*DIRECTIONS*
Each line from the one containing "and staying. -/" through the last line of the records below is to be repeated as written, with nothing added.

[Stored entries]
((

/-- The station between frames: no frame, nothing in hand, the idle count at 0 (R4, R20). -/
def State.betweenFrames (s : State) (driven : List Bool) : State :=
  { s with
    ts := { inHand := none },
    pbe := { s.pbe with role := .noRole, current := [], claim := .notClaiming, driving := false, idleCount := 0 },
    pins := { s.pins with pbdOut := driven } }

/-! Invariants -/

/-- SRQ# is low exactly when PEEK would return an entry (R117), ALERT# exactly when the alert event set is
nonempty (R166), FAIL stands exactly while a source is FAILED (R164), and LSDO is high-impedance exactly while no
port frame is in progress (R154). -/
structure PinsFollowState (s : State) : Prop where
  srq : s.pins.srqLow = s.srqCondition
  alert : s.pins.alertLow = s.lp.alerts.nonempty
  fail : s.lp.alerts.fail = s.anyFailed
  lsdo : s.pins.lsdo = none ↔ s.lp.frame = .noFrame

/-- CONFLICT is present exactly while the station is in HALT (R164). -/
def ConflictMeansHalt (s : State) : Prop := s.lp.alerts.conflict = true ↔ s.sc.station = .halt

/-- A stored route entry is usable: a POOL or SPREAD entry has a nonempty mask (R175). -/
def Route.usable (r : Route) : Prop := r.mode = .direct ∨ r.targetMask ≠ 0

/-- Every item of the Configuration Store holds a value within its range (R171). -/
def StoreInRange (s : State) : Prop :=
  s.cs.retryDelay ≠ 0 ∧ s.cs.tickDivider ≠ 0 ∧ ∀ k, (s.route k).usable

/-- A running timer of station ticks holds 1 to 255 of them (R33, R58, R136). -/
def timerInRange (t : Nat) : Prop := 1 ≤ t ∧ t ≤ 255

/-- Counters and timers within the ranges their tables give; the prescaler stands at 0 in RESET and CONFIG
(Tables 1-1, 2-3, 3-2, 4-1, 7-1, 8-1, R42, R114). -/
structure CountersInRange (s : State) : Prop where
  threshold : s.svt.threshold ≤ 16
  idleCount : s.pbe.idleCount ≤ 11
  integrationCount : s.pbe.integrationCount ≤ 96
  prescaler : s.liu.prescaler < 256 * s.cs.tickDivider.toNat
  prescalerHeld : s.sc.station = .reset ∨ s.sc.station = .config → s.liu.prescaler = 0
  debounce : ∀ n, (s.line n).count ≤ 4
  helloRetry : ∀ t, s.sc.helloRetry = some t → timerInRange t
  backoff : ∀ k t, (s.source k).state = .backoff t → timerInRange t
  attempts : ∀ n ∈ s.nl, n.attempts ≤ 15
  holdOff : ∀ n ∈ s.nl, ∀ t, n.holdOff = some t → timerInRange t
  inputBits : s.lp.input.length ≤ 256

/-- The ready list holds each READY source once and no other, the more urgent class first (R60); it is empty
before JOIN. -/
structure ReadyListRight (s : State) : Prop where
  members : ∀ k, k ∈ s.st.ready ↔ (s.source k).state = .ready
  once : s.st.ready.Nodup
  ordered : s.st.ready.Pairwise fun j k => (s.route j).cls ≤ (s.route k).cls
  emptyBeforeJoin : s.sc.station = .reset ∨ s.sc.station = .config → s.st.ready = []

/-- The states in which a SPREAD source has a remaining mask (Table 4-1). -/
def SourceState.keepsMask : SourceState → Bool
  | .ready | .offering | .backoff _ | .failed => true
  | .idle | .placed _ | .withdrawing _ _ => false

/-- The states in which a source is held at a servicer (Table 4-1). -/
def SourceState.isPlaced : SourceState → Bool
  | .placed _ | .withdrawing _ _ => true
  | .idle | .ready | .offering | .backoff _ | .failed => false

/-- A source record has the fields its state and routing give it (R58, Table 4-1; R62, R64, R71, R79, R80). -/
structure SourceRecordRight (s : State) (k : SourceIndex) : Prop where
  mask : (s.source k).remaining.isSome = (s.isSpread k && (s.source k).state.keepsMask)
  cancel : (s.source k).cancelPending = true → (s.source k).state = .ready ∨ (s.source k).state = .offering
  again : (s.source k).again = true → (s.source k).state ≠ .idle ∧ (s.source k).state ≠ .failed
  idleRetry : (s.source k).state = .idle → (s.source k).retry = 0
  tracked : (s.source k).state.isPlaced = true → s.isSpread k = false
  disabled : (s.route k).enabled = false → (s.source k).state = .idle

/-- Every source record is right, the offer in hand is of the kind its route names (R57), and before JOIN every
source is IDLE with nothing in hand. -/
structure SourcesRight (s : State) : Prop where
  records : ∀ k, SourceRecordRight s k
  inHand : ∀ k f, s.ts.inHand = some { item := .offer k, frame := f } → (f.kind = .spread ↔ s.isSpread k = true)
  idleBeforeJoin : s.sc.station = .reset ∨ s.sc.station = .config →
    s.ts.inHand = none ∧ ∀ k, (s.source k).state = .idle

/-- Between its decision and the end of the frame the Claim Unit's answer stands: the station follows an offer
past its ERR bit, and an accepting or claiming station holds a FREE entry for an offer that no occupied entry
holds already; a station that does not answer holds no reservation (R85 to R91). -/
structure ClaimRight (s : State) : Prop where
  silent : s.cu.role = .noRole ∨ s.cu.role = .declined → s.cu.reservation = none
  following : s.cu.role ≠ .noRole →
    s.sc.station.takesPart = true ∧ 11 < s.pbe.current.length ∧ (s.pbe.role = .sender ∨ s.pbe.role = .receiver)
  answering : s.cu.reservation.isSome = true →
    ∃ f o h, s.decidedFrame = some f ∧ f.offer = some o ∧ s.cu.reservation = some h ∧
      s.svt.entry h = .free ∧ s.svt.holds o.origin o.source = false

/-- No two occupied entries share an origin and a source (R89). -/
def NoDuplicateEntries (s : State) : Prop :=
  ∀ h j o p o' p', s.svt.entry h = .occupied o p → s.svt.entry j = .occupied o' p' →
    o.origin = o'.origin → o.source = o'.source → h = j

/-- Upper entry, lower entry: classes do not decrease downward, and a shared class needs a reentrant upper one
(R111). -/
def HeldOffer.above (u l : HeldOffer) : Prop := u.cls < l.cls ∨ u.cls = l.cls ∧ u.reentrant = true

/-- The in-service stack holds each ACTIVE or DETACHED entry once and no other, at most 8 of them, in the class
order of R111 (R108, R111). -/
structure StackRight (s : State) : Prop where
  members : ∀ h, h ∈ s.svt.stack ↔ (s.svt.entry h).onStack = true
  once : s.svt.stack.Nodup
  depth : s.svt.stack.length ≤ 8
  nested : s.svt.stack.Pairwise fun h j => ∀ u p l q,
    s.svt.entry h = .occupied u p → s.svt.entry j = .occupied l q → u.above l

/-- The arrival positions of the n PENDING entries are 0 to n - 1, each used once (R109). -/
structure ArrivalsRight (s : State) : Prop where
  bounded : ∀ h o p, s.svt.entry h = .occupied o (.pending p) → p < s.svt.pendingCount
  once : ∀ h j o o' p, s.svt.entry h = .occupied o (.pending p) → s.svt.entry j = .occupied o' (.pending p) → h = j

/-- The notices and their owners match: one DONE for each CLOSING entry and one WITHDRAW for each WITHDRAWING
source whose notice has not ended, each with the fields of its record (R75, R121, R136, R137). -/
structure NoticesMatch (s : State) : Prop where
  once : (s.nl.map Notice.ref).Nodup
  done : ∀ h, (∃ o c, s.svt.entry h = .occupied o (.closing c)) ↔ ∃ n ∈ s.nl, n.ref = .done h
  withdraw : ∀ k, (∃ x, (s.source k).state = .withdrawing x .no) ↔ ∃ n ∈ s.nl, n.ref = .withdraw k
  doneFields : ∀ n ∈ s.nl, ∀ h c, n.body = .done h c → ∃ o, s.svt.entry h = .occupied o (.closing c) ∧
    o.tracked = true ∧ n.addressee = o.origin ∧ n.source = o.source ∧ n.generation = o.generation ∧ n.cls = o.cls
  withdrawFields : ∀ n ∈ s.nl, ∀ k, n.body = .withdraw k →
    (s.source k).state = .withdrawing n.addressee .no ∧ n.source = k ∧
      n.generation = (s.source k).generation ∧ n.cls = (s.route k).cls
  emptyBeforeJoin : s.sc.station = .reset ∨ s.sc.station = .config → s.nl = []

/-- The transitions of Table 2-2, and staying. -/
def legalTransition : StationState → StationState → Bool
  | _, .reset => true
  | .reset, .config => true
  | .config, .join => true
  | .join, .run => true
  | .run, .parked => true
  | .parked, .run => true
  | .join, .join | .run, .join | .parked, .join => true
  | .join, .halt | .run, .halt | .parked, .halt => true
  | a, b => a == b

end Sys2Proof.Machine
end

))

*COMPLETED EXERCISE*
/-- The transitions of Table 2-2, and staying. -/
def legalTransition : StationState → StationState → Bool
  | _, .reset => true
  | .reset, .config => true
  | .config, .join => true
  | .join, .run => true
  | .run, .parked => true
  | .parked, .run => true
  | .join, .join | .run, .join | .parked, .join => true
  | .join, .halt | .run, .halt | .parked, .halt => true
  | a, b => a == b

end Sys2Proof.Machine
end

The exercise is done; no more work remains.